Start of PROVIDED ENTRIES

/-- RING_RECORD_READ (R357): a record whose SEQTAG matches is handed to Almanac; otherwise the wait goes on. -/
def execRingRecordRead (fn ring : Nat) (hostRec : BitVec 1024) (s : State) : Out :=
  if !s.ringWaits fn ring then .refused (.notEnabled "RING_RECORD_READ")
  else
    let head := (s.ringReg fn ring 24).toNat
    let rec_ := s.ringRecord fn ring hostRec
    let r := s.ring fn ring
    if (rec_.extractLsb' 960 64).toNat = (head + 1) % 2 ^ 64 then
      .next (((s.setRingReg fn ring 24 (dw (head + 1))).setRing fn ring { r with since := none }).appendLaunch (ringCtx fn ring) rec_)
    else .next (s.setRing fn ring { r with since := some (r.since.getD s.clock) })

/-- RING_STALE_TIMEOUT (R357): 10 µs, which are 33,000 cycles, pass without the record. -/
def execRingStaleTimeout (fn ring : Nat) (s : State) : Out :=
  match (s.ring fn ring).since with
  | none => .refused (.notEnabled "RING_STALE_TIMEOUT")
  | some t =>
    if !s.ringWaits fn ring then .refused (.notEnabled "RING_STALE_TIMEOUT")
    else
      let s1 := (s.passTo (t + 33000)).setRing fn ring { s.ring fn ring with since := none }
      .next ((s1.setRingReg fn ring 8 (s1.ringReg fn ring 8 &&& ~~~1#64)).ringFault fn ring 1)

/-! Event window and BAR2 (R360, R361). -/


/-- The device bytes of a BAR2 access that a non-secure host reaches. -/
def State.bar2Ok (s : State) (addr size : Nat) : Bool :=
  decide (addr + size ≤ memTop) && !((List.range size).any fun k => s.inSecure (addr + k))

def bar2Access (fn addr size : Nat) : Bool :=
  decide (fn < 2) && decide (1 ≤ size) && decide (size ≤ 8) && decide (addr + size ≤ 2 ^ 39)

/-- The lines of a run of bytes. -/
def State.recallBytes (s : State) (addr size : Nat) : State := s.recallAll [{ page := { pte := 0, pa := addr, level := 5 }, n := size, off := 0, va := 0 }]

/-- HOST_BAR2_READ (R361): all ones for a secure or unbacked range; the value of a poisoned granule is not stated. -/
def execHostBar2Read (fn addr size : Nat) (s : State) : Out :=
  if !bar2Access fn addr size then .refused (.notEnabled "HOST_BAR2_READ")
  else
    let v := if !s.bar2Ok addr size then 2 ^ (8 * size) - 1
      else if s.poisoned addr size then Config.unstated s.fresh % 2 ^ (8 * size)
      else s.readNat addr size
    .next { s.recallBytes addr size with hostRead := BitVec.ofNat 2112 v }

/-- HOST_BAR2_WRITE (R361): dropped for a secure or unbacked range. -/
def execHostBar2Write (fn addr size : Nat) (data : BitVec 64) (s : State) : Out :=
  if !bar2Access fn addr size then .refused (.notEnabled "HOST_BAR2_WRITE")
  else if !s.bar2Ok addr size then .next s
  else .next (((s.commitRange addr size).recallBytes addr size).writeNat addr size data.toNat)

/-! Invalidation (R367). -/

/-- INVCMD: BUSY rises, every cluster drops its entries for the range, and the drain markers go in. -/
def execInvcmd (v : BitVec 64) (s : State) : Out :=
  if (s.reg 0 0x3020).getLsbD 0 || v != 1#64 then .next s
  else
    let s1 := s.dropTlb (s.reg 0 0x3010).toNat ((s.reg 0 0x3000).toNat / 4096) (s.reg 0 0x3008).toNat
    .next { s1.setReg 0 0x3020 1 with drain := s.fabric.map (·.1), drainAt := s.fresh }

/-- What was translated before the invalidation began has been performed: the requests in the fabric, the accesses that crews have
issued, the granules that commands had still to write, and the pages in progress of the running ones (R421). -/
def State.drained (s : State) : Bool :=
  (s.drain.all fun k => (lookup s.fabric k).isNone) &&
    (s.crews.all fun e => e.2.pend.all fun p => match p with
      | .acc a => a.sent || decide (s.drainAt ≤ a.seq)
      | .fence _ _ _ => true) &&
    (s.teams.all fun e => e.2.cmds.all fun c => (c.owed.all fun o => decide (s.drainAt ≤ o.stamp)) &&
      (c.run != .started || c.pages.all fun p => decide (s.drainAt ≤ p.2.2.2))) &&
    s.clusters.all fun e => e.2.tasks.all fun t => t.owed.all fun o => decide (s.drainAt ≤ o.stamp)

/-- INVALIDATION_DRAIN_DONE: every access that stands before the markers has been performed or acknowledged. -/
def execInvalidationDrainDone (s : State) : Out :=
  if (s.reg 0 0x3020).getLsbD 0 && s.drained then
    .next { s.setReg 0 0x3020 0 with drain := [] }
  else .refused (.notEnabled "INVALIDATION_DRAIN_DONE")

/-! Attestation (R371). -/

/-- ATTCMD: the nonce is taken, and BUSY rises. -/
def execAttcmd (v : BitVec 64) (s : State) : Out :=
  if v != 1#64 || (s.reg 0 0x5030).getLsbD 0 then .next s
  else
    let nonce : BitVec 256 := (s.reg 0 0x5018 ++ s.reg 0 0x5010 ++ s.reg 0 0x5008 ++ s.reg 0 0x5000 : BitVec (64 + 64 + 64 + 64))
    .next { s.setReg 0 0x5030 1 with attest := some (nonce, s.reg 0 0x5020) }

End of PROVIDED ENTRIES

■ **AIM OF THE TASK**
Reproduce, exactly as they stand in the data above, the lines from the one that holds "not stated. -/" to the one that holds "else if s.poisoned", inclusive.

■ **SOLVED EXERCISE**
/-- HOST_BAR2_READ (R361): all ones for a secure or unbacked range; the value of a poisoned granule is not stated. -/
def execHostBar2Read (fn addr size : Nat) (s : State) : Out :=
  if !bar2Access fn addr size then .refused (.notEnabled "HOST_BAR2_READ")
  else
    let v := if !s.bar2Ok addr size then 2 ^ (8 * size) - 1
      else if s.poisoned addr size then Config.unstated s.fresh % 2 ^ (8 * size)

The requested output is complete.